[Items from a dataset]
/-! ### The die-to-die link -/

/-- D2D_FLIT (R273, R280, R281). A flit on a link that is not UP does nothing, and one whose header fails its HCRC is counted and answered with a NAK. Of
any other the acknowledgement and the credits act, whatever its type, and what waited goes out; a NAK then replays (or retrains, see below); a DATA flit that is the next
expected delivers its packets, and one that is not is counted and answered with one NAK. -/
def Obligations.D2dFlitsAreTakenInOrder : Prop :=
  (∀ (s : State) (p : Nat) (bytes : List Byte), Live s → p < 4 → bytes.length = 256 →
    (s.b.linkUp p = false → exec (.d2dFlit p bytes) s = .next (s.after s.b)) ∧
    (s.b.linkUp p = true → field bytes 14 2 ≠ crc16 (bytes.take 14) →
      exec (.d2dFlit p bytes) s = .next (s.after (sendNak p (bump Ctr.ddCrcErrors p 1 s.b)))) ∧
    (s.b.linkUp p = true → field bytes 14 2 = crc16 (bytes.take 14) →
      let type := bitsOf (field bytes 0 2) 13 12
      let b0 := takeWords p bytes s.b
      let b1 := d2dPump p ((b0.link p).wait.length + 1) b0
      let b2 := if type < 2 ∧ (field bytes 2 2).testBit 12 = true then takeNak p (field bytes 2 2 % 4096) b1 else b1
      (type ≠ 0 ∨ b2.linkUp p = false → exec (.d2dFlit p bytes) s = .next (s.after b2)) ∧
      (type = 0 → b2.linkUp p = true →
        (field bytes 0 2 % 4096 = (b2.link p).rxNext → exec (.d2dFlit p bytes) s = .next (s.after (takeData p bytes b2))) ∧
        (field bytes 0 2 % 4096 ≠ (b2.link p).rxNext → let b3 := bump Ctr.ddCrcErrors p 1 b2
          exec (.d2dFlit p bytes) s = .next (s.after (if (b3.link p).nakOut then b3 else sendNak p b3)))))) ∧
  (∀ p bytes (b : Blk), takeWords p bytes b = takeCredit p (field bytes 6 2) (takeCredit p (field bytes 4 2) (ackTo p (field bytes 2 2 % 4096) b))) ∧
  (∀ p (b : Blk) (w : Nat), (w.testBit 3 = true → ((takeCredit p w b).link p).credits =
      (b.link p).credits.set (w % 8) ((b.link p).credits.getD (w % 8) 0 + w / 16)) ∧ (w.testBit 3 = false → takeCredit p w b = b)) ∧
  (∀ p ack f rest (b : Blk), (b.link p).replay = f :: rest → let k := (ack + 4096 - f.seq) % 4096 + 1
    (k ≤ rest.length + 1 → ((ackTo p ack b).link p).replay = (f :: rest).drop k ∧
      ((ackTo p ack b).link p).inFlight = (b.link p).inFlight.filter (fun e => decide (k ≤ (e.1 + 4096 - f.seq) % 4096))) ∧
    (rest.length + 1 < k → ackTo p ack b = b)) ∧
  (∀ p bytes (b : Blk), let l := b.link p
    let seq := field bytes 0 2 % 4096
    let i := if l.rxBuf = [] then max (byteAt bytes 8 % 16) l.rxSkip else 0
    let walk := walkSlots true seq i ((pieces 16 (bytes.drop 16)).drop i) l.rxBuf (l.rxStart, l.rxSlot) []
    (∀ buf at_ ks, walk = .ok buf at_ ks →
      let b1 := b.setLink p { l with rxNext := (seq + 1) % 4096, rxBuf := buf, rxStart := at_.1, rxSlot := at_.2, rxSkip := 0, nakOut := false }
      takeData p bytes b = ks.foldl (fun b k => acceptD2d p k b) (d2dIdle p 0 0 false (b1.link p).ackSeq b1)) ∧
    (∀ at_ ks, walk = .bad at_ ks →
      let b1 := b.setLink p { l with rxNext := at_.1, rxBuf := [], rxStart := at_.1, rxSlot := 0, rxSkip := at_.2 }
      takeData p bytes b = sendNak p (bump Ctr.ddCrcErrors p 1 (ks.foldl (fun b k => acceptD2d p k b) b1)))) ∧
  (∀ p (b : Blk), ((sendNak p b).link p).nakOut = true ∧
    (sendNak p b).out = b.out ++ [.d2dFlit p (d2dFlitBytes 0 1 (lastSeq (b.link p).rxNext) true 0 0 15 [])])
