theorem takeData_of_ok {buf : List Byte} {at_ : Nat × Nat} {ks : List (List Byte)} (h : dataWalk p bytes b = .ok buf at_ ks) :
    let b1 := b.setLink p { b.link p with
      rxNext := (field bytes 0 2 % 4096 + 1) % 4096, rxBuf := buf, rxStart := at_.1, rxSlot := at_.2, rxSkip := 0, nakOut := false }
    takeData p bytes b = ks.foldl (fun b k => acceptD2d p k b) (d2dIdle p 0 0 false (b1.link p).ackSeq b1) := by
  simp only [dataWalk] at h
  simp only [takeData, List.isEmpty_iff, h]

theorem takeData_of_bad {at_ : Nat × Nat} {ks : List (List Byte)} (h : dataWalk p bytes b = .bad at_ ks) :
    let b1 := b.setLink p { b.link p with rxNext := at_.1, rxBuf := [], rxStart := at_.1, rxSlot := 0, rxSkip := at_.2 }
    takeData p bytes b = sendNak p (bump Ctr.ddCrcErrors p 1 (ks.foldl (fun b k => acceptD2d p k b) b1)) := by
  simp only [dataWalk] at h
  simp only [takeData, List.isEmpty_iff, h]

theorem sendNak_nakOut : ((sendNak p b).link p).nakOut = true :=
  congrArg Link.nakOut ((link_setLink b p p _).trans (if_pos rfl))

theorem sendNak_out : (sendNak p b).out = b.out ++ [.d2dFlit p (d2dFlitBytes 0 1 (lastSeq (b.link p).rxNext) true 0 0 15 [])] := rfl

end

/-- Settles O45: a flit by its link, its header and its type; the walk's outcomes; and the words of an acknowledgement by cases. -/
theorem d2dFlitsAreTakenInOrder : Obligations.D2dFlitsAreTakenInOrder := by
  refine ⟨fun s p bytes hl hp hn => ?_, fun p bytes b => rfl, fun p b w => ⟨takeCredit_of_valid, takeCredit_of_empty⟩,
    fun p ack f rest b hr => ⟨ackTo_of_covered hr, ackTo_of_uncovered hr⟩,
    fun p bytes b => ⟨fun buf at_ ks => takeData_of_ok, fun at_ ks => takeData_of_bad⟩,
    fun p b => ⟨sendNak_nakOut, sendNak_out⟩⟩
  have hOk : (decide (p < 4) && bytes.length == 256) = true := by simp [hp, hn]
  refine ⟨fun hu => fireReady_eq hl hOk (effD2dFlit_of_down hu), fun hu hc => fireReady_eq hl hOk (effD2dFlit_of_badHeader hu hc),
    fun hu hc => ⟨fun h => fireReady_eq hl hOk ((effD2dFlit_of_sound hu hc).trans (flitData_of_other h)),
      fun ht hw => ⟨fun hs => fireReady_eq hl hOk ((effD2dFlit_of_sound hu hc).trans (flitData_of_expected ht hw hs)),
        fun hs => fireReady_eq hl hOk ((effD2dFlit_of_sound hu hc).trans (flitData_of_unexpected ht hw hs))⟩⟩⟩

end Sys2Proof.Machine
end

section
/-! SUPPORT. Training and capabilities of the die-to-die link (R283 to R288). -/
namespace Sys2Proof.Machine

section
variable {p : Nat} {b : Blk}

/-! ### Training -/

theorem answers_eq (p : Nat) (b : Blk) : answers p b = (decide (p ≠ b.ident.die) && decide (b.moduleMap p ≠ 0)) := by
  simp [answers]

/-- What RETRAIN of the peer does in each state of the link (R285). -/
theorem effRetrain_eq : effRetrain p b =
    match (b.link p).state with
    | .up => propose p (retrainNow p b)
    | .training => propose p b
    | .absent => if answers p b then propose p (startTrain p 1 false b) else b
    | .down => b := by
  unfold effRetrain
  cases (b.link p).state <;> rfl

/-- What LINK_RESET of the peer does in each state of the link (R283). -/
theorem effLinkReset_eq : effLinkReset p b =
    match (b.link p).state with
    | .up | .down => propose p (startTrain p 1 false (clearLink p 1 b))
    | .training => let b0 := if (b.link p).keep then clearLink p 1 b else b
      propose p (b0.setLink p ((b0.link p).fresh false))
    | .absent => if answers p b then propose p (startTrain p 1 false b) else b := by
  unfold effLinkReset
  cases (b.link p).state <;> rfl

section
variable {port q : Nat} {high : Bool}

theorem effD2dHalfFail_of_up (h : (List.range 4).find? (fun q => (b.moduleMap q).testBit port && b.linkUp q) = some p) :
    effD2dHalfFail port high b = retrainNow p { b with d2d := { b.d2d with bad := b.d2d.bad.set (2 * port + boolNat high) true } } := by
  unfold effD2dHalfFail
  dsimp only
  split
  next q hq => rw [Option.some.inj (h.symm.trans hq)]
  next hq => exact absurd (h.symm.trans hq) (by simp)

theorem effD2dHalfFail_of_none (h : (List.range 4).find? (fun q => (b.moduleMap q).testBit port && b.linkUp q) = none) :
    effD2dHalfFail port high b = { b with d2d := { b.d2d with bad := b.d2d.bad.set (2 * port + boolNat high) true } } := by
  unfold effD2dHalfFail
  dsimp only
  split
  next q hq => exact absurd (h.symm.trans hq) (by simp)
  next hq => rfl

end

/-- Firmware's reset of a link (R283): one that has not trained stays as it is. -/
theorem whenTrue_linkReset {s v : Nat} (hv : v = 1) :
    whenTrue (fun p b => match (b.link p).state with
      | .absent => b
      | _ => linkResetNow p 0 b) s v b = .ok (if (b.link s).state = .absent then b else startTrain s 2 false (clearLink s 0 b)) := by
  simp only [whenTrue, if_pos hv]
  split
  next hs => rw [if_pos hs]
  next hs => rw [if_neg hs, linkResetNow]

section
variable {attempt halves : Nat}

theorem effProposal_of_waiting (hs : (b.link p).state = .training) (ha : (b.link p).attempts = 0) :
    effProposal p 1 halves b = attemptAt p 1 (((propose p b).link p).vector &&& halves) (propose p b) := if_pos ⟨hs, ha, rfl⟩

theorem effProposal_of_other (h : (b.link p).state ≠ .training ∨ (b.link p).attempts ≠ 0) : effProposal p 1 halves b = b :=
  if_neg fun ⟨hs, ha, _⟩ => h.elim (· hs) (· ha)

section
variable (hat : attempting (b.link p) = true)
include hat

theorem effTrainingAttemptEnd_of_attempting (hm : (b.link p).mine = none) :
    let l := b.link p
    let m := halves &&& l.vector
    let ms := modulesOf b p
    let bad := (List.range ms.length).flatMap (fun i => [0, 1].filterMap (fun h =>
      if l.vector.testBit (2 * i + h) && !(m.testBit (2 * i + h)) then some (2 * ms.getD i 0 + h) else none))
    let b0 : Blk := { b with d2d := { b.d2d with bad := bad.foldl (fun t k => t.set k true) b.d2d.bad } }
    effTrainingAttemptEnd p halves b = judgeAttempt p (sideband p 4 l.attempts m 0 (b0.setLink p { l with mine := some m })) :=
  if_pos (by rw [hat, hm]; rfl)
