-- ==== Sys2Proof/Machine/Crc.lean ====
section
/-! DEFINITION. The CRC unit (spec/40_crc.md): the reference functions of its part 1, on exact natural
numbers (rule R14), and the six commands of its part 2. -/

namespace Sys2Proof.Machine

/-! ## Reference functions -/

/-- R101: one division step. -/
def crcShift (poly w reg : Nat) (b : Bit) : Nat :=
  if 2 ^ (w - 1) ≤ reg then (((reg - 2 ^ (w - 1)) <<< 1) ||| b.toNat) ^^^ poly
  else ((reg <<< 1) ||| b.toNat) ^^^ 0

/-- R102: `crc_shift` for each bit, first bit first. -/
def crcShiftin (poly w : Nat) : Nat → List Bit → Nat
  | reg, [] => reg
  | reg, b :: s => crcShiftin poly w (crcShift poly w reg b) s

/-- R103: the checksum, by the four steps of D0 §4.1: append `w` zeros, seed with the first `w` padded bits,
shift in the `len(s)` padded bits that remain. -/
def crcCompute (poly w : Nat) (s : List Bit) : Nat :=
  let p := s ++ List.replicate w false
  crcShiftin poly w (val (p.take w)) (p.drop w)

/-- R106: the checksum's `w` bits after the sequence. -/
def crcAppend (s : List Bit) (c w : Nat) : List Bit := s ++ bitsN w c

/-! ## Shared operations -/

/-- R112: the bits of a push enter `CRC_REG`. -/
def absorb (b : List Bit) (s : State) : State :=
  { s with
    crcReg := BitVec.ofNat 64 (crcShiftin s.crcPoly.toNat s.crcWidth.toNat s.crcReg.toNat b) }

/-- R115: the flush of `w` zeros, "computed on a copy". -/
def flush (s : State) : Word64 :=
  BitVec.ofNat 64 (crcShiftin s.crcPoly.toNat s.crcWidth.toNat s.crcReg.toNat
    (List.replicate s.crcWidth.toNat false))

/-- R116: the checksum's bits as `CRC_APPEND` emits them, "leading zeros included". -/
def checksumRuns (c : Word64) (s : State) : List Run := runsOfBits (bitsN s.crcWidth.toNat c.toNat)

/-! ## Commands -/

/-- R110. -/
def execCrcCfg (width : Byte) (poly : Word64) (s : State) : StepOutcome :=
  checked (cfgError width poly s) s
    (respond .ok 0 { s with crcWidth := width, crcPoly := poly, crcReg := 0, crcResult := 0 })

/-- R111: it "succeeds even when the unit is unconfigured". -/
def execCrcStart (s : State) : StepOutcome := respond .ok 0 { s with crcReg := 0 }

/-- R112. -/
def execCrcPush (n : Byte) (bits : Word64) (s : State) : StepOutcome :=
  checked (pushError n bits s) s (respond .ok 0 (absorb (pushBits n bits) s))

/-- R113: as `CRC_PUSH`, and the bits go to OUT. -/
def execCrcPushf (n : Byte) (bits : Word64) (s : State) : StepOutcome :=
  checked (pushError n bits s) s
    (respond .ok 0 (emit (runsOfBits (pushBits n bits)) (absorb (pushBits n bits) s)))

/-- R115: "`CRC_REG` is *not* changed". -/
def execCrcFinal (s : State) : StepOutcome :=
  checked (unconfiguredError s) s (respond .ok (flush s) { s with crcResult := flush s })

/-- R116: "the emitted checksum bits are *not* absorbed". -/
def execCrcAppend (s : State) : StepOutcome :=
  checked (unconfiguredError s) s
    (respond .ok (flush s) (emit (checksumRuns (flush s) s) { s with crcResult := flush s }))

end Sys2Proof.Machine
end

(WHAT NEEDS TO BE DONE) If a line of the data holds the string "checked", list it.

(RESPONSE TO THE TASK)
  checked (cfgError width poly s) s
  checked (pushError n bits s) s (respond .ok 0 (absorb (pushBits n bits) s))
  checked (pushError n bits s) s
  checked (unconfiguredError s) s (respond .ok (flush s) { s with crcResult := flush s })
  checked (unconfiguredError s) s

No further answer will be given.